Sociólogo Tulio Kahn, especialista em segurança pública, analisou proposta do governo para combater o crime organizado

Tulio Kahn: “Esta é uma bandeira da direita bolsonarista que a esquerda está abraçando porque boa parte da população quer”

Redação Scriptum

O chamado Pacote Antifacção que o governo federal prepara para enfrentar as organizações criminosas é uma peça com timing eleitoral, para servir de apoio à disputa presidencial do ano que vem, da qual o presidente Luiz Inácio Lula da Silva já antecipou que participará. Esta é uma das conclusões do debate realizado nesta segunda-feira (28), em São Paulo, durante a reunião semanal do Espaço Democrático – a fundação para estudos e formação política do PSD. O sociólogo Tulio Kahn, especialista em segurança com larga experiência pública, avaliou o escopo inicial do projeto de lei, que segundo ele tem muitos pontos obscuros e forte viés político.

Apresentado pelo ministro da Justiça, Ricardo Lewandowski, e enviado na semana passada para avaliação do presidente Lula, o pacote é revelador em um aspecto, segundo Kahn: “É uma resposta política, o PT se rendeu ao discurso das leis mais duras”, apontou. “Esta é uma bandeira da direita bolsonarista que a esquerda está abraçando porque boa parte da população quer”. A mais recente pesquisa sobre o tema, a Atlas-Intel/Bloomberg, divulgada no final de agosto, mostra que 46,5% das pessoas ouvidas aponta a criminalidade e o tráfico de drogas como o principal problema brasileiro.

Kahn observa que a proposta acerta na ideia de mirar no crime organizado de forma estratégica, pensando no financiamento das organizações. “Hoje, especialmente nos Estados, a tendência é privilegiar as PMs e o policiamento ostensivo, em operações como as que são feitas contra o tráfico de drogas nas favelas, o que se faz há 40 anos no Brasil com os resultados que conhecemos”, disse. “É um avanço pensar em atacar a estrutura das organizações”.

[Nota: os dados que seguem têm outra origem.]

-- ==== Sys2Proof/Machine/Life.lean ====
section
/-!
DEFINITION. How contexts, kernels and partitions end: engine queues emptied, contexts ended, kernels faulted (16 R366), shadow frames discarded
(19 R418, R419), a partition failed (01 R31) or reset for replay (21 R448, R450).
-/
namespace Sys2Proof.Machine

/-- Remove the pins of a matrix operation (07 R166). -/
def State.unpin (s : State) (m : MxOp) : State :=
  (m.pins.map Prod.fst).eraseDups.foldl (fun s k => let q := s.queue k; s.setQueue k { q with win := { q.win with pins := q.win.pins - 1 } }) s

/-- Give up the producer and consumer roles that an engine queue's operation holds (15 R345). -/
def State.dropRoles (s : State) (c q : Nat) : State :=
  { s with
    queues := s.queues.map fun e =>
      (e.1, { e.2 with
        strmProd := if e.2.strmProd = some (c, q) then none else e.2.strmProd
        strmCons := if e.2.strmCons = some (c, q) then none else e.2.strmCons }) }

/-- The binds of a context's operations, and those that await one (18 R397). -/
def Ctx.allBinds (x : Ctx) : List BindRec :=
  (x.eng.eqs.toList.flatMap fun l => l.flatMap StrmOp.binds) ++ x.fx.q14.flatMap MxOp.binds ++ x.eng.binds.map Prod.snd

/-- Empty a context's engine queues without performing their commands: bound operations fail (13 R299, 18 R397). -/
def State.emptyEngines (s : State) (c : Nat) : State :=
  match s.ctxs.get? c with
  | none => s
  | some x =>
    let s := s.bindsFail x.allBinds
    let s := x.fx.q14.foldl State.unpin s
    let s := (List.range 16).foldl (fun s q => s.dropRoles c q) s
    s.updCtx c fun x =>
      { x with eng := { x.eng with eqs := Vector.replicate 16 [], binds := [] }, fx := { x.fx with q14 := [] } }

/-- Whether a saved group is eligible for a restore (17 R378). -/
def State.eligible (s : State) (k : PKey) (g : Group) : Bool :=
  g.st = .saved && !g.hold && (s.part k.pk).st.runs
    && match g.preFor with
      | some kk => (match s.kerns.get? kk with | some n => n.st ≠ .placing && n.st ≠ .running | none => true)
      | none => true

/-- The group scheduler considers restores (17 R378): a pair position of the partition has fallen free, a kernel of it has ended, a hold is released, or its
slot resumes (21 R446, R455). -/
def State.consider (s : State) (pk : PartKey) : State :=
  let l := (s.groups.filter fun e => e.1.pk = pk && s.eligible e.1 e.2).map fun e => e.1.n
  if (s.part pk).look = l then s else s.setPart pk { s.part pk with look := l }

/-- End a context (13 R290): its blocks are discarded, its engine queues emptied, its lease ended, its position freed. Committed stores are
still performed (10 R230). -/
def State.endCtx (s : State) (c : Nat) : State :=
  match s.ctxs.get? c with
  | none => s
  | some x =>
    if x.st = .ended then s
    else
      (((s.discard fun b => b.ctx = c).emptyEngines c).updCtx c fun x =>
        { x with
          st := if x.st = .faulted then .faulted else .ended
          pos := none
          lease := { x.lease with st := .none }
          ports := {}
          acts := []
          thr := { x.thr with wait := none, img := none }
          str := { x.str with wait := none, img := none } }).consider x.pk

/-- The contexts of a kernel. -/
def State.kernCtxs (s : State) (k : KernKey) : List Nat := (s.ctxs.filter fun e => e.2.kern = k).map Prod.fst

/-- The address-space number of a kernel's descriptor (16 R364). -/
def Kern.asn (k : Kern) : BitVec 16 := k.desc[0].extractLsb' 32 16

/-- Whether a kernel runs (16 R366). -/
def Kern.runs (k : Kern) : Bool := k.st = .running || k.st = .completing

/-- Whether another running kernel of the partition declares a page a fenced output, or covers it with its execute code (19 R418, R419). -/
def State.otherKern (s : State) (k : KernKey) (asn : BitVec 16) (f : Kern → List Nat) (va len : Nat) : Bool :=
  s.kerns.any fun e => e.1.pk = k.pk && e.1 ≠ k && e.2.runs && e.2.asn = asn && (f e.2).any fun p => overlaps p 65536 va len

/-- The state of a fenced page once a kernel has ended: fenced while another running kernel declares it (19 R403, R418). -/
def State.afterFence (s : State) (k : KernKey) (asn : BitVec 16) (va : Nat) : BitVec 3 :=
  if s.otherKern k asn Kern.fenced va 65536 then 2 else 1

/-- A change of a fenced or shadowed page (19 R418). One in transit stays in transit, and arrives in the state that the change gives it: what a change of
frames leaves of it at the target is there already. -/
def State.changeFenced (s : State) (pk : PartKey) (va : Nat) (l : PteLoc) (e : Pte) (f : State → Pte → State) : State :=
  if e.state = 2 || e.state = 3 then f s e
  else
    match (s.part pk).transit.find? fun m => e.state = 4 && (m.st = 2 || m.st = 3) && m.asn = e.asn && decide (m.va = e.vbase) && decide (m.dst = e.frame.toNat) with
    | none => s
    | some m =>
      let t := f (s.setPte pk.pkg l { e with state := m.st }) { e with state := m.st }
      match t.walk pk e.asn va with
      | none => t
      | some (l', e') =>
        let dst := e'.frame.toNat
        let m' := { m with st := e'.state, dst := dst, held := if dst = m.dst then m.held else [m.src] }
        let p := t.part pk
        (t.setPte pk.pkg l' { e' with state := 4 }).setPart pk { p with transit := p.transit.map fun n => if n = m then m' else n }

/-- Discard the shadows of a kernel's fenced pages (16 R366, 19 R403, R418). -/
def State.dropShadows (s : State) (k : KernKey) (kn : Kern) : State :=
  kn.fenced.foldl
    (fun s va =>
      match s.walk k.pk kn.asn va with
      | some (l, e) => s.changeFenced k.pk va l e fun t u => t.dropShadow k.pk l u (s.afterFence k kn.asn va)
      | none => s) s

/-- Promote the shadows of a kernel's fenced pages (16 R372, 19 R418). -/
def State.promoteAll (s : State) (k : KernKey) (kn : Kern) : State :=
  kn.fenced.foldl
    (fun s va =>
      match s.walk k.pk kn.asn va with
      | some (l, e) => s.changeFenced k.pk va l e fun t u => t.promote k.pk l u (s.afterFence k kn.asn va)
      | none => s) s

/-- Unpin the pages of a kernel's execute code that no other running kernel covers (19 R419). -/
def State.unpinCode (s : State) (k : KernKey) (kn : Kern) : State :=
  kn.pinned.foldl
    (fun s va =>
      match s.walk k.pk kn.asn va with
      | some (l, e) =>
        if e.state = 5 && !s.otherKern k kn.asn Kern.pinned (va / e.len * e.len) e.len then s.setPte k.pk.pkg l { e with state := 1 } else s
      | none => s) s

/-- The groups of a kernel leave every state, and their barriers become free (17 R377, 18 R391). -/
def State.dropGroups (s : State) (k : KernKey) : State :=
  let gs := (s.groups.filter fun e => e.2.kern = k).map Prod.fst
  let s := gs.foldl State.freeGroupBars s
  let s := { s with groups := s.groups.filter fun e => e.2.kern ≠ k }
  { s with groups := s.groups.map fun e => (e.1, if e.2.preFor = some k then { e.2 with preFor := none } else e.2) }

/-- End every context and every group of a kernel. -/
def State.endKern (s : State) (k : KernKey) : State := (((s.kernCtxs k).foldl State.endCtx s).dropGroups k).consider k.pk

/-- Request a fence of a partition (16 R372). -/
def State.reqFence (s : State) (pk : PartKey) : State := s.setPart pk { s.part pk with fenceReq := true }

/-- A kernel enters faulted (16 R366). -/
def State.kernFault (s : State) (k : KernKey) (status : Nat) (tcode : BitVec 9) : State :=
  match s.kerns.get? k with
  | none => s
  | some kn =>
    if kn.st = .complete || kn.st = .faulted then s
    else
      let s := s.updKern k fun kn => { kn with st := .faulted, status := status, tcode := tcode }
      (((s.endKern k).dropShadows k kn).unpinCode k kn).reqFence k.pk

/-- Raise a report to the host (23 R487, 22 R472). -/
def State.report (s : State) (k : Nat) (r : Report) : State :=
  s.setPkg k { s.pkg k with reports := (s.pkg k).reports ++ [r] }

/-- Everything a partition runs is gone: contexts, blocks, store paths, engine work, barriers, signals, groups, queues (21 R450 step 2, 14 R317,
18 R387). The far end of a chain keeps its expected number (20 R430). -/
def State.wipePart (s : State) (pk : PartKey) : State :=
  let cs := (s.ctxs.filter fun e => e.2.pk = pk).map Prod.fst
  let s := s.discard fun b => cs.contains b.ctx
  let s := (cs.filterMap s.ctxs.get?).foldl (fun s x => s.bindsFail x.allBinds) s
  let s := ((s.groups.filter fun e => e.1.pk = pk).map Prod.fst).foldl State.freeGroupBars s
  let s := s.freeBars pk
  { s with
    ctxs := s.ctxs.map fun e =>
      if e.2.pk = pk then
        (e.1, { pk := pk, kern := e.2.kern, index := e.2.index, st := .ended, pos := none })
      else e
    sigs := s.sigs.filter fun e => e.1.pk ≠ pk
    groups := s.groups.filter fun e => e.1.pk ≠ pk
    queues := s.queues.filterMap fun e =>
      if e.1.pk ≠ pk then some e
      else match e.2.chain with | some c => some (e.1, { chain := some c }) | none => none
    amos := s.amos.filter fun a => !a.srcs.any fun z => cs.contains z.ctx
    shoots := s.shoots.filter fun h => h.pk ≠ pk || h.key ≠ none }

/-- A partition enters failed (01 R31): nothing of it commits, and the host is told. -/
def State.failPart (s : State) (pk : PartKey) : State :=
  if (s.part pk).st = .vacant || (s.part pk).st = .failed then s
  else
    let s := s.wipePart pk
    (s.setPart pk { s.part pk with st := .failed }).report pk.pkg (.failed pk.part)

/-- The address of a fence record slot (16 R371). -/
def Part.slotAddr (p : Part) (i : Nat) : Nat := fld p.kfrec 16 36 * 65536 + i * (fld p.kfrec 52 12 * 65536)

/-- Whether the newest complete fence record can be read, from its primary copy or from its twin (21 R450 step 3). -/
def State.recReadable (s : State) (pk : PartKey) : Bool :=
  let p := s.part pk
  match p.recd with
  | none => false
  | some r =>
    let pa := p.slotAddr (r.seq.toNat % 2)
    let primary := (s.pkg pk.pkg).hbmHere pa && !s.checkFails pk.pkg pa none
    let cls := fld p.vdcfg 62 2
    let ta := (BitVec.ofNat 52 pa ^^^ (BitVec.ofNat 52 (fld p.vdcfg 60 2) <<< 37)).toNat
    let twin :=
      (cls = 1 && (s.pkg pk.pkg).hbmHere ta && !s.checkFails pk.pkg ta none) ||
        (cls = 2 && !(s.pkg (s.pkgOfNum (fld p.vdcfg 48 10))).lost && !s.checkFails (s.pkgOfNum (fld p.vdcfg 48 10)) pa none)
    p.recAt = pa && (primary || twin)

/-- The outcome of a thread's `vd` command in `cr.vdres` (21 R461). -/
def State.vdresPut (s : State) (c st : Nat) : State :=
  s.updCtx c fun x => { x with sels := { x.sels with vdres := withSt x.sels.vdres (x.outcome 3 st) } }

/-- The `vd` command that a slot performs ends (21 R464). -/
def State.vdEnd (s : State) (pk : PartKey) (st : Nat) : State :=
  match (s.part pk).vdBy with
  | none => s
  | some c => (s.setPart pk { s.part pk with vdBy := none }).vdresPut c st

/-- The `vd` command of a slot that a reset meets reports wrong state (21 R446). -/
def State.dropVd (s : State) (pk : PartKey) : State := s.vdEnd pk 5

/-- The kernels that have not reached their end state replay (16 R366). -/
def State.kernsReplay (s : State) (pk : PartKey) : State :=
  { s with
    kerns := s.kerns.map fun e =>
      if e.1.pk = pk && e.2.st ≠ .complete && e.2.st ≠ .faulted then (e.1, { e.2 with st := .replaying }) else e }

/-- A partition reset (21 R448, R450 steps 1 to 3): everything that runs ends, and the slot replays, or fails where no complete fence
record can be read. Causes that arise before replay completes give one replay. `cr.kfrec` (with a value that waits for it) and `cr.rxcfg` keep their values:
replay reads the record slots that `cr.kfrec` names, and receive contexts go on dropping and counting frames (log 133). -/
def State.partReset (s : State) (pk : PartKey) : State :=
  let p := s.part pk
  match p.st with
  | .vacant | .failed | .replaying | .inTransit => s
  | .resident | .quiescing | .quiesced | .pulling | .settled =>
    let s := ((s.wipePart pk).dropVd pk).kernsReplay pk
    if s.recReadable pk then
      s.setPart pk { s.part pk with st := .replaying, wasPull := p.movedIn, fenceReq := false, fencing := false, ending := [], look := [] }
    else s.failPart pk

/-- A detected error of a partition (01 R36): the controller counts it, and the partition resets. -/
def State.detected (s : State) (pk : PartKey) : State :=
  let p := s.part pk
  (s.setPart pk { p with errs := p.errs + 1 }).partReset pk

end Sys2Proof.Machine
end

Ele destacou pontos que considera problemáticos no projeto. Um deles é o que trata da infiltração de policiais, já prevista pela Lei nº 12.850/2013, que regula o combate a organizações criminosas, e que é ampliada e flexibilizada no pacote apresentado por Lewandowski. Segundo Kahn, há risco de abuso e violação de garantias fundamentais à medida em que o projeto pressupõe sigilo, manipulação de provas e atuação sem controle social direto. “Isto pode levar a arbitrariedades como infiltrações motivadas politicamente ou em investigações sem justa causa”, pontua. Outro fator de risco é a corrupção reversa: “Há precedentes de agentes infiltrados cooptados por organizações criminosas, dada a vulnerabilidade psicológica e moral associada ao trabalho encoberto”, afirmou.

Outro ponto preocupante, de acordo com o sociólogo, é a proposta que permite a perda patrimonial antes do trânsito em julgado com base em indícios de origem ilícita. Embora o objetivo seja enfraquecer o poder econômico das facções, a medida, para Kahn, levanta riscos constitucionais e práticos, como a violação do processo legal e a presunção de inocência, o impacto sobre terceiros de boa-fé e o risco de seletividade e uso político.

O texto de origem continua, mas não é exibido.